Chapter 26

Paul is quieter than usual tonight, thumbing through my pictures. Probably disappointed by my light and dark interiors, my mundane objects and lifeless scenes. I watch him pause at certain ones and wonder what they are. I stand there, fidgeting like a schoolgirl—like one of his fangirls.

Finally, he looks up.

“These are wonderful, Judith. And unexpected.” He hands them back to me, which sinks my rising spirits, but then he looks the way he always does after seeing my photographs: bright-eyed and alive.

“I expected to see more self-portraits—in mirrors, in a toaster oven, that sort of thing?” I think of the stunning photograph I failed to take in the bathroom mirror and freeze.

How can I explain why I spent the day inside, surrounded by reflective surfaces, without taking a single self-portrait?

But Paul was commenting more than questioning. I’m relieved when he goes on.

“But I didn’t actually miss them. I mean, I did miss them, I love your self-portraits, but…

it’s astonishing to me how much emotion you convey in all of your photographs, even these, of objects and interiors.

I can still feel them, you know? Feel the weight of the house and the life of these things, and your life inside all of it.

It’s really something.” He’s staring off into the dim classroom as he speaks.

Even though he’s speaking about my life, he doesn’t need me here, I realize; he’s communing so deeply with my pictures that I could be…

a desk, or the fine point of his sharpened pencil, or nothing at all.

“Thank you, Paul,” I say, louder than usual, trying to remind him that I’m here, that I exist. “I-I purposely avoided taking self-portraits. I think I might rely on them too much.”

“No, no way. You’ve got much more to explore there.

And you will—there’s plenty of time for more of those.

But these interiors turned out beautifully.

More for the portfolio. They show your range,” he says significantly.

But he doesn’t say the rest, which both relieves and frustrates me.

I want him to say it now—maybe I would say yes.

Just for the hell of it, just to prove that I can, and to see the pleasure it would bring him.

“I do think you should go back to the city, though,” he continues, a bit brusquely.

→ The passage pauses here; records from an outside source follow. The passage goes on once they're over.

-- ==== Sys2Proof/Decode.lean ====
section
/-! DEFINITION. The decoder, total on any 64-bit window of parcels and rejecting by name, and after it the encoder,
both written from 03 R28 to R44 and the encodings that the engine chapters give. -/
namespace Sys2Proof

/-- Why a pattern is no instruction: the rows of 03 R44. -/
inductive Reject where
  | compressed        -- op4 15, a nonzero f6 bit, or ra = 0 where R37 forbids it
  | major             -- majors 43, 47, 56, 61, 62
  | functionCode      -- an unassigned or reserved function code
  | size              -- MEM fn3 = 111
  | unusedField       -- a nonzero field that the instruction does not read
  | operand           -- register family, chain bit, form, mode, eew, rounding code, shift count
  | prefixKind        -- a reserved prefix kind, or a prefix before a prefix or a compressed parcel
  | prefixBody        -- a prefix before a body that does not accept it
  | loneTile          -- a body of majors 58 to 60 without its TILE prefix
  deriving DecidableEq, Repr

/-- The five fields of a 32-bit word (03 R30). -/
structure Fields where
  a : BitVec 5
  b : BitVec 5
  c : BitVec 5
  x : BitVec 1
  major : BitVec 6
  t : BitVec 9
  deriving DecidableEq, Repr

/-- The fields of a word (03 R30). -/
def fieldsOf (w : BitVec 32) : Fields :=
  ⟨w.extractLsb' 27 5, w.extractLsb' 22 5, w.extractLsb' 17 5, w.extractLsb' 16 1, w.extractLsb' 9 6, w.extractLsb' 0 9⟩

/-- Length of an instruction in parcels, from its first parcel alone (03 R28). -/
def lengthOf (p : Parcel) : Nat :=
  if p.extractLsb' 15 1 == 0 then 1 else if p.extractLsb' 9 6 == 63 then 4 else 2

def lo3 (x : BitVec 5) : BitVec 3 := x.extractLsb' 0 3
def hi2 (x : BitVec 5) : BitVec 2 := x.extractLsb' 3 2
def lo4 (x : BitVec 5) : BitVec 4 := x.extractLsb' 0 4
def hi1 (x : BitVec 5) : BitVec 1 := x.extractLsb' 4 1
def bit (x : BitVec 1) : Bool := x == 1

/-- fn10 = {x, t} (03 R30). -/
def Fields.fn10 (f : Fields) : BitVec 10 := f.x ++ f.t
/-- fn3, the upper bits of c in RI and MEM (03 R30). -/
def Fields.fn3 (f : Fields) : BitVec 3 := f.c.extractLsb' 2 3
/-- imm12 of RI and MEM (03 R30). -/
def Fields.imm12 (f : Fields) : BitVec 12 := f.c.extractLsb' 0 2 ++ f.x ++ f.t
/-- imm15 of BR (03 R30). -/
def Fields.imm15 (f : Fields) : BitVec 15 := f.c ++ f.x ++ f.t
/-- imm20 of LI (03 R30). -/
def Fields.imm20 (f : Fields) : BitVec 20 := f.b ++ f.c ++ f.x ++ f.t
/-- cr12 of SYS (03 R30). -/
def Fields.cr12 (f : Fields) : BitVec 12 := f.c ++ f.x ++ f.t.extractLsb' 3 6
/-- op3 of SYS and VM (03 R30, R32). -/
def Fields.op3 (f : Fields) : BitVec 3 := f.t.extractLsb' 0 3
/-- fn2 of V and G (03 R32). -/
def Fields.fn2 (f : Fields) : BitVec 2 := f.t.extractLsb' 0 2

def Fields.vOps (f : Fields) : VOps :=
  ⟨f.a, f.b, f.c, bit f.x, bit (f.t.extractLsb' 8 1), f.t.extractLsb' 6 2, bit (f.t.extractLsb' 5 1), f.t.extractLsb' 2 3⟩
def Fields.vmOps (f : Fields) : VmOps :=
  ⟨f.a, f.b, f.c, bit f.x, f.t.extractLsb' 7 2, bit (f.t.extractLsb' 6 1), f.t.extractLsb' 3 3⟩
def Fields.gOps (f : Fields) : GOps :=
  ⟨f.a, f.b, f.c, bit f.x, bit (f.t.extractLsb' 8 1), f.t.extractLsb' 3 5, bit (f.t.extractLsb' 2 1)⟩
def Fields.ivOps (f : Fields) : IvOps :=
  ⟨f.a, f.b, f.c, bit f.x, bit (f.t.extractLsb' 8 1), bit (f.t.extractLsb' 6 1), bit (f.t.extractLsb' 5 1)⟩
def Fields.atOps (f : Fields) : AtOps :=
  ⟨bit (f.t.extractLsb' 8 1), f.t.extractLsb' 6 2, f.t.extractLsb' 4 2, f.a, f.b, f.c⟩
def Fields.fOps (f : Fields) : FOps :=
  ⟨f.x ++ f.t.extractLsb' 8 1, f.t.extractLsb' 5 3, f.a, f.b, f.c⟩
def Fields.memSize (f : Fields) : Option MemSize :=
  match f.fn3 with
  | 0 => some .b | 1 => some .h | 2 => some .w | 3 => some .d | 4 => some .bs | 5 => some .hs | 6 => some .ws | _ => none

/-- Accept a candidate that meets its decode-time restrictions. -/
def checked (i : Instr) : Except Reject Instr := if i.wellFormed then .ok i else .error .operand
/-- Accept a candidate whose unused fields `z` are zero (03 R43). -/
def zeros (z : Bool) (i : Instr) : Except Reject Instr := if z then checked i else .error .unusedField

/-- Register-register majors 0, 20 to 23, 28, 31 and 57 (03 R41, R42). -/
noncomputable def decodeRR (f : Fields) : Except Reject Instr :=
  match f.major.toNat, f.fn10.toNat with
  | 0, 0 => checked (.add f.a f.b f.c)
  | 0, 512 => checked (.addw f.a f.b f.c)
  | 0, 1 => checked (.sub f.a f.b f.c)
  | 0, 513 => checked (.subw f.a f.b f.c)
  | 0, 2 => checked (.and f.a f.b f.c)
  | 0, 3 => checked (.ior f.a f.b f.c)
  | 0, 4 => checked (.xor f.a f.b f.c)
  | 0, 5 => checked (.lsl f.a f.b f.c)
  | 0, 517 => checked (.lslw f.a f.b f.c)
  | 0, 6 => checked (.lsr f.a f.b f.c)
  | 0, 518 => checked (.lsrw f.a f.b f.c)
  | 0, 7 => checked (.asr f.a f.b f.c)
  | 0, 519 => checked (.asrw f.a f.b f.c)
  | 0, 8 => checked (.mul f.a f.b f.c)
  | 0, 520 => checked (.mulw f.a f.b f.c)
  | 0, 9 => checked (.mulhs f.a f.b f.c)
  | 0, 10 => checked (.mulhn f.a f.b f.c)
  | 0, 11 => checked (.divs f.a f.b f.c)
  | 0, 523 => checked (.divsw f.a f.b f.c)
  | 0, 12 => checked (.divn f.a f.b f.c)
  | 0, 524 => checked (.divnw f.a f.b f.c)
  | 0, 13 => checked (.rems f.a f.b f.c)
  | 0, 525 => checked (.remsw f.a f.b f.c)
  | 0, 14 => checked (.remn f.a f.b f.c)
  | 0, 526 => checked (.remnw f.a f.b f.c)
  | 0, 15 => checked (.slt f.a f.b f.c)
  | 0, 16 => checked (.sltn f.a f.b f.c)
  | 0, 17 => checked (.mins f.a f.b f.c)
  | 0, 18 => checked (.maxs f.a f.b f.c)
  | 0, 19 => checked (.minn f.a f.b f.c)
  | 0, 20 => checked (.maxn f.a f.b f.c)
  | 0, 21 => zeros (f.c == 0) (.clz f.a f.b)
  | 0, 22 => zeros (f.c == 0) (.ctz f.a f.b)
  | 0, 23 => zeros (f.c == 0) (.popc f.a f.b)
  | 0, 24 => zeros (f.c == 0) (.bswp f.a f.b)
  | 20, 0 => zeros (f.a == 0 && f.b.extractLsb' 2 3 == 0 && hi2 f.c == 0) (.fence (f.b.extractLsb' 0 2) (lo3 f.c))
  | 20, 2 => zeros (f.a == 0 && f.b == 0 && f.c == 0) (.fenceI)
  | 20, 3 => zeros (f.a == 0 && f.c == 0) (.marm f.b)
  | 20, 4 => zeros (f.b == 0 && f.c == 0) (.mwait f.a)
  | 20, 5 => zeros (f.a == 0) (.vmflush f.b f.c)
  | 20, 6 => zeros (f.a == 0 && f.b == 0 && f.c == 0) (.assay)
  | 20, 1 => zeros (f.a == 0 && f.b == 0 && f.c == 0) (.fenceS)
  | 21, 0 => zeros (f.c == 0) (.launch f.a f.b)
  | 21, 1 => zeros (f.c == 0) (.launchi f.a f.b)
  | 21, 2 => zeros (f.a == 0 && f.b == 0 && f.c == 0) (.retire)
  | 21, 3 => zeros (f.a == 0 && f.b == 0 && f.c == 0) (.yield)
  | 21, 4 => zeros (f.a == 0 && f.c == 0) (.farm f.b)
  | 21, 5 => zeros (f.c == 0) (.fstrip f.a f.b)
  | 21, 6 => zeros (f.a == 0) (.post f.b f.c)
  | 21, 7 => zeros (f.a == 0) (.waiti f.b f.c)
  | 21, 8 => zeros (f.a == 0 && f.b == 0 && f.c == 0) (.bar)
  | 21, 9 => zeros (f.a == 0 && f.b == 0 && f.c == 0) (.convoy)
  | 21, 10 => zeros (f.c == 0) (.lwait f.a f.b)
  | 21, 11 => zeros (f.a == 0 && f.b == 0 && f.c == 0) (.uiret)
  | 22, 0 => zeros (f.c == 0) (.sstart f.a f.b)
  | 22, 1 => zeros (f.c == 0) (.swait f.a f.b)
  | 22, 2 => zeros (f.c == 0) (.stest f.a f.b)
  | 22, 3 => zeros (f.c == 0) (.skill f.a f.b)
  | 22, 4 => zeros (f.c == 0) (.rbind f.a f.b)
  | 22, 5 => zeros (f.a == 0 && f.b == 0 && f.c == 0) (.runbind)
  | 22, 6 => zeros (f.c == 0) (.route f.a f.b)
  | 22, 7 => zeros (f.c == 0) (.rrecv f.a f.b)
  | 22, 8 => checked (.rret f.a f.b f.c)
  | 22, 9 => zeros (f.c == 0) (.rwait f.a f.b)
  | 22, 10 => checked (.rstat f.a f.b f.c)
  | 23, 0 => checked (.vsetvl f.a f.b f.c)
  | 23, 1 => zeros (f.a == 0 && f.c == 0) (.vshape f.b)
  | 23, 6 => zeros (f.c == 0) (.winrd f.a f.b)
  | 23, 2 => checked (.winv f.a f.b f.c)
  | 23, 3 => zeros (hi2 f.a == 0) (.winm (lo3 f.a) f.b f.c)
  | 23, 4 => zeros (hi1 f.a == 0) (.wing (lo4 f.a) f.b f.c)
  | 23, 5 => zeros (hi1 f.a == 0) (.wini (lo4 f.a) f.b f.c)
  | 28, 0 => zeros (hi2 f.a == 0) (.vbin (lo3 f.a) f.b f.c)
  | 28, 1 => zeros (f.a == 0) (.vpush f.b f.c)
  | 28, 2 => zeros (f.a == 0 && hi2 f.c == 0) (.vfe f.b (lo3 f.c))
  | 31, 0 => zeros (hi2 f.a == 0 && hi2 f.b == 0 && hi2 f.c == 0) (.mand (lo3 f.a) (lo3 f.b) (lo3 f.c))
  | 31, 1 => zeros (hi2 f.a == 0 && hi2 f.b == 0 && hi2 f.c == 0) (.mior (lo3 f.a) (lo3 f.b) (lo3 f.c))
  | 31, 2 => zeros (hi2 f.a == 0 && hi2 f.b == 0 && hi2 f.c == 0) (.mxor (lo3 f.a) (lo3 f.b) (lo3 f.c))
  | 31, 3 => zeros (hi2 f.a == 0 && hi2 f.b == 0 && hi2 f.c == 0) (.mandn (lo3 f.a) (lo3 f.b) (lo3 f.c))
  | 31, 4 => zeros (hi2 f.a == 0 && hi2 f.b == 0 && f.c == 0) (.mnot (lo3 f.a) (lo3 f.b))
  | 31, 5 => zeros (hi2 f.b == 0 && f.c == 0) (.mpopc f.a (lo3 f.b))
  | 31, 6 => zeros (hi2 f.b == 0 && f.c == 0) (.mfirst f.a (lo3 f.b))
  | 31, 7 => zeros (hi2 f.a == 0 && f.b == 0 && f.c == 0) (.mset (lo3 f.a))
  | 31, 8 => zeros (hi2 f.a == 0 && f.b == 0 && f.c == 0) (.mclr (lo3 f.a))
  | 57, 0 => zeros (f.a == 0 && f.c == 0) (.mclaim f.b)
  | 57, 1 => zeros (f.a == 0 && f.b == 0 && f.c == 0) (.mfree)
  | 57, 2 => zeros (f.a == 0) (.msetvl f.b f.c)
  | 57, 3 => zeros (hi2 f.a == 0 && f.b == 0 && f.c == 0) (.mwipe (lo3 f.a))
  | 23, n => if n < 512 then .error .functionCode else zeros (f.c == 0) (.vsetvli f.a f.b f.t)
  | _, _ => .error .functionCode

/-- Major 1 (03 R31, 06 R101): shift counts have imm12[11:6] zero. -/
def decodeRI (f : Fields) : Except Reject Instr :=
  match f.fn3 with
  | 0 => checked (.addi f.a f.b f.imm12)
  | 1 => checked (.andi f.a f.b f.imm12)
  | 2 => checked (.iori f.a f.b f.imm12)
  | 3 => checked (.xori f.a f.b f.imm12)
  | 4 => checked (.slti f.a f.b f.imm12)
  | 5 => if f.imm12.extractLsb' 6 6 == 0 then checked (.lsli f.a f.b (f.imm12.extractLsb' 0 6)) else .error .operand
  | 6 => if f.imm12.extractLsb' 6 6 == 0 then checked (.lsri f.a f.b (f.imm12.extractLsb' 0 6)) else .error .operand
  | _ => if f.imm12.extractLsb' 6 6 == 0 then checked (.asri f.a f.b (f.imm12.extractLsb' 0 6)) else .error .operand

/-- Majors 4 to 7 (03 R41). -/
def decodeMem (f : Fields) : Except Reject Instr :=
  match f.memSize with
  | none => .error .size
  | some sz =>
    match f.major.toNat with
    | 4 => checked (.ld sz f.a f.b f.imm12)
    | 5 => checked (.lda sz f.a f.b f.imm12)
    | 6 => checked (.st sz f.a f.b f.imm12)
    | _ => checked (.stl sz f.a f.b f.imm12)

/-- Major 8 (03 R42). -/
def decodeAtomic (f : Fields) : Except Reject Instr :=
  if f.x == 1 then .error .functionCode else
  match (f.t.extractLsb' 0 4).toNat with
  | 0 => checked (.aadd f.atOps)
  | 1 => checked (.aand f.atOps)
  | 2 => checked (.aior f.atOps)
  | 3 => checked (.axor f.atOps)
  | 4 => checked (.amins f.atOps)
  | 5 => checked (.amaxs f.atOps)
  | 6 => checked (.aminn f.atOps)
  | 7 => checked (.amaxn f.atOps)
  | 8 => checked (.aswp f.atOps)
  | 9 => checked (.acas f.atOps)
  | _ => .error .functionCode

“I really noticed a leap in your skills when you went, and I think it would push you further, in a way staying home and staying local simply cannot.” I let the silence stretch and distend between us, with Paul waiting for me to promise I’ll go there right away, go tomorrow—like I did the last time he suggested this.

“I’ve been so busy,” I lie, speaking at last. “I’ve had to stay close to home.”

“I see,” is all he says, and I can sense him studying me, studying my face and the way my hands clench together at my waist, smothering the truth between them.